A IDENTIDADE CULTURAL NA POS MODERNIDADE


Uma das questões chaves da contemporaneidade é o deslocamento das identidades culturais de classe, étnicas, sexuais e nacionais. Na verdade trata-se de um deslocamento ou descentração da experiência coletiva e crise do “sujeito” moderno frente a fragmentação caótica do individuo na sociedade pós industrial. Se por um lado tal fenômeno gera instabilidades e incertezas diversas, novas modalidades de expressão e experiências culturais, também fomenta os particularismos e fundamentalismos identitários mais diversos.
Um livro que muito bem nos introduz a esse delicado debate é A Identidade Cultural na Pos Modernidade do sociólogo britânico Stuard Hall .
Em linhas gerais, como expõe o próprio autor ao apresentar a questão:


“ A questão da identidade está sendo extensamente discutida na teoria social. Em essência, o argumento é o seguinte: as velhas identidades, que por tanto tempo estabilizaram o mundo social, estão em declínio, fazendo surgir novas identidades e fragmentando o individuo moderno, até aqui visto como um sujeito unificado. A assim chamada “ crise de identidade” é vista como parte de um processo mais amplo de mudança, que está deslocando as estruturas e processos centrais das sociedades modernas e abalando os quadros de referência que davam aos indivíduos uma ancoragem estável no mundo social."


(Stuart Hall. A Identidade na Pos Modernidade. Tradução de Tomaz Tadeu da Silva, Guaracira Lopes. 9º ed. RJ: DP&A, 2004.)
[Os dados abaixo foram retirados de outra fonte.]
/-- The trips of layers 3 to 6 (Table 11-3). Where the leaves of a reference close do not run, only a new actuation is declared. -/
def State.otherTrips (s : State) (p : Fin 8) : List Trip :=
  let x := s.ptl[p]
  let i := s.ptlIn[p]
  let h := s.ptlRun[p].phase
  let ref := x.refRun && h ≠ .refVel && h ≠ .refFinal
  let before := match i.edgeSeq with | some e => !i.lockedSw || decide (e < i.lockedSeq) | none => false
  let edge := match x.st with
    | .closing => if ref then i.edgeSeq.isSome else s.edgeKnown p
    | .nudge => s.edgeKnown p
    | .locking => before
    | .closedLocked | .released | .opening | .open | .closeWarn | .obstacleStop | .reversing | .reopenHold | .isolated | .egress
    | .fault | .unused => false
  let stalls := if s.mc.mode = .service then i.stalls
    else if x.st = .isolated then []
    else i.stalls.filter (fun m => ¬(m = 2 ∧ h = .refStep))
  let gap := (x.st = .closing || x.st = .nudge) && h = .gap && s.elapsed p .swClosed && !i.closedSw
  let lost := x.st = .locking &&
    (if i.lockedSw then i.closedLost && decide (i.closedSeq < i.lockedSeq) else !i.closedSw || i.closedLost)
  (if edge then [s.portalTrip p 3] else [])
    ++ stalls.map (fun m => (4, m, if m < 2 then s.leafBin p m else 0, s.forceField p m))
    ++ (if gap then [s.portalTrip p 5] else []) ++ (if lost then [s.portalTrip p 6] else [])

/-- An obstacle is taken in the portal's state: none where the state takes no obstacle (Table 11-2, R274, R279, R282, R292). -/
def State.obsTake (p : Fin 8) (l : List Trip) (s : State) : Option State :=
  let x := s.ptl[p]
  let r := s.ptlRun[p]
  let stepOnly := l.all (fun t => t.1 = 4 && t.2.1 = 2)
  let moving := x.st = .opening || x.st = .closing || x.st = .nudge || x.st = .reversing
  if l = [] then none
  else if stepOnly && moving && s.stepMode p ≠ 0 && !x.refRun then
    let s1 := (s.obsRecord p l (if x.st = .opening then 0 else if x.st = .nudge then 2 else 1)).obsStop p false
    if x.st = .nudge && decide (fld (s.limWord p 1) 20 4 ≤ s1.ptl[p].nudgeObs) then some (s1.ptlFault p 8)
    else if r.stepObs ≠ 0 then some (s1.ptlFault p 9)
    else
      let alone := r.phase = .stepOut || r.phase = .stepIn
      some (((s1.modRun p (fun r => { r with stepObs := 1 })).phase p (.stepWait alone)).timerStop p .step)
  else match x.st with
  | .opening =>
    if r.phase = .toOpen || r.phase = .unlock then none
    else some (((s.obsRecord p l 0).obsStop p false).phase p (if r.relStop then .toWarn else .toOpen))
  | .closing =>
    if x.refRun then
      if r.phase = .refObs || r.phase = .refHold then none
      else
        let s1 := (s.obsRecord p l 1).obsStop p false
        if fld (s.limWord p 1) 16 4 ≤ s1.ptl[p].obsInClose then some (s1.ptlFault p 10) else some (s1.phase p .refObs)
    else
      some ((((s.obsRecord p l 1).obsStop p true).ptlEnter p .obstacleStop 0).modRun p
        (fun r => { r with reverse := true, nudgeStop := false }))
  | .nudge =>
    let s1 := (s.obsRecord p l 2).obsStop p false
    if fld (s.limWord p 1) 20 4 ≤ s1.ptl[p].nudgeObs then some (s1.ptlFault p 8)
    else some ((s1.ptlEnter p .obstacleStop 0).modRun p (fun r => { r with reverse := false, nudgeStop := true }))
  | .reversing =>
    some ((((s.obsRecord p l 1).obsStop p false).ptlEnter p .obstacleStop 0).modRun p
      (fun r => { r with reverse := false, nudgeStop := false }))
  | .locking =>
    if l.any (fun t => t.1 = 3 || t.1 = 6) then
      some ((((s.obsRecord p l 1).ptlEnter p .reversing 0).obsStop p true).phase p .moves)
    else none
  | .closedLocked | .released | .open | .closeWarn | .obstacleStop | .reopenHold | .isolated | .egress | .fault | .unused => none
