-- ==== Sys2Proof/Machine/Supply.lean ====
section
/-! DEFINITION. Supplies, power domains kept off, temperatures and the thermal model of the Plough dies (R59 to R82). -/

namespace Sys2Proof.Machine

/-- Change the PWR state. -/
def State.modPwr (f : Power → Power) (s : State) : State := { s with pwr := f s.pwr }

/-- A condition of SUP_STA begins or ends; SUP_LATCH keeps that it has begun (Table 03-9). From its beginning on its exit filter starts
afresh (R64). -/
def State.supSet (k : Nat) (on : Bool) (s : State) : State :=
  s.modPwr (fun w => { w with
    sta := putBit w.sta k on, latch := if on && !bit w.sta k then setBit w.latch k else w.latch
    back := if on then w.back.mapIdx (fun i x => if i = k then none else x) else w.back })

/-- The instant at which a filter of `n` counts has run, its threshold having been passed since `since` (R64). -/
def filterEnd (since : Option Nat) (n : Nat) : Option Nat := since.map (· + n)

/-- Bit of SUP_STA of condition 1 derate, 2 undervoltage or 3 overvoltage of VMOT_A (0) or VMOT_B (1). -/
def motSup (d : Fin 2) (k : Fin 4) : Fin 8 := Fin.ofNat 8 (k.val + 3 * d.val)

/-- The Plough die of supply VMOT_A (0) or VMOT_B (1). -/
def motDie (d : Fin 2) : Fin 8 := if d.val = 0 then 3 else 4

/-- Its power domain's bit. -/
def motDom (d : Fin 2) : Nat := 5 + d.val

/-- An event of the PWR page whose source instance is a supply or a Plough die (Table 16-7). -/
def State.pwrEv (inst code : Nat) (payload : List Byte) (s : State) : State := s.raise 0 (evSource .pwr + inst) code payload

/-! ## VLOG (R64 to R67) -/

/-- VLOG_WARN_ENTER (R64): VLOG, now at `mv`, has stood below 6.0 V for 100 µs. -/
def execVlogWarnEnter (mv : Nat) (s : State) : Host.Outcome State Fault Refusal :=
  .next (match filterEnd s.pwr.beyond[0] (us 100) with
    | none => s
    | some t =>
      if bit s.pwr.sta 0 || 6000 ≤ mv then s else ((s.to t).supSet 0 true).pwrEv 0 0x0301 (leBytes 2 (mv16 mv)))

/-- VLOG_WARN_EXIT (R64): VLOG has stood above 6.5 V for 1 ms. -/
def execVlogWarnExit (s : State) : Host.Outcome State Fault Refusal :=
  .next (match filterEnd s.pwr.back[0] (ms 1) with | some t => if bit s.pwr.sta 0 then (s.to t).supSet 0 false else s | none => s)

/-- POWER_FAIL (R65): VLOG has stood below 4.5 V for 10 µs, which its measured value of every control period need not show (log 82). The
sequence runs to its end, the full reset 30 µs after VLOG fell, 20 µs after this command's instant. -/
def execPowerFail (s : State) : Host.Outcome State Fault Refusal := .next ((s.to (s.tb + us 20)).fullReset 1)

/-- VLOG_MIN_WRITE (R82): any value; it stays writable while the page is locked (R145). -/
def execVlogMinWrite (w : Word) (s : State) : Host.Outcome State Fault Refusal :=
  .next (s.gated .pwr 0x050 w true (State.modPwr (fun p => { p with vlogMin := 0xFFFF })))

/-! ## VMOT (R68 to R70) -/

/-- A VMOT monitor of Gauge finds `mv` beyond the threshold of derate, undervoltage or overvoltage (Table 03-3). -/
def State.vmotBeyond (s : State) (k mv : Nat) : Bool :=
  s.domOn 8 && (match k with | 1 => decide (mv < 9000) | 2 => decide (mv < 7000) | _ => decide (64000 < mv))

/-- The instant at which condition `k` of VMOT_x begins: Gauge measures `mv` and has found every measurement beyond the threshold for the
entry filter, one control period for the derate and two for the others; none where it does not (R64). -/
def State.vmotBegins (s : State) (d : Fin 2) (k : Fin 4) (mv : Nat) : Option Nat :=
  if s.vmotBeyond k.val mv then filterEnd s.pwr.beyond[motSup d k] (if k = 1 then periodCounts else 2 * periodCounts) else none

/-- The instant at which it ends: every measurement has been beyond the release threshold for the exit filter, one control period for the
derate and 10 ms for the others (R64). -/
def State.vmotEnds (s : State) (d : Fin 2) (k : Fin 4) : Option Nat :=
  if bit s.pwr.sta (motSup d k).val then filterEnd s.pwr.back[motSup d k] (if k = 1 then periodCounts else ms 10) else none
Em outro momento, falando especificamente do caso britanico:

“ Num mundo de fronteiras dissolvidas e de continuidades rompidas, as velhas certezas e hierarquias da identidade britânica têm sido postas em questão. Num pais que é agora um repositório de culturas africanas e asiáticas, o sentimento do que significa ser britânico nunca mais pode ter a mesma velha confiança e certeza. O que significa ser europeu, num continente colorido não apenas pelas culturas de suas antigas colônias, mas também pelas culturas americanas e agora pelas japonesas?
A categoria de identidade não é, ela própria, problemática? É possível, de algum modo, em tempos globais, ter-se um sentimento de identidade coerente e integral? A continuidade e a historicidade da identidade são questionadas pela imediatez e pela intensidade das confrontações culturais globais. Os confortos da Tradição são fundamentalmente desafiados pelo imperativo de se forjar uma nova auto interpretação, baseada nas responsabilidades da Tradução cultura.”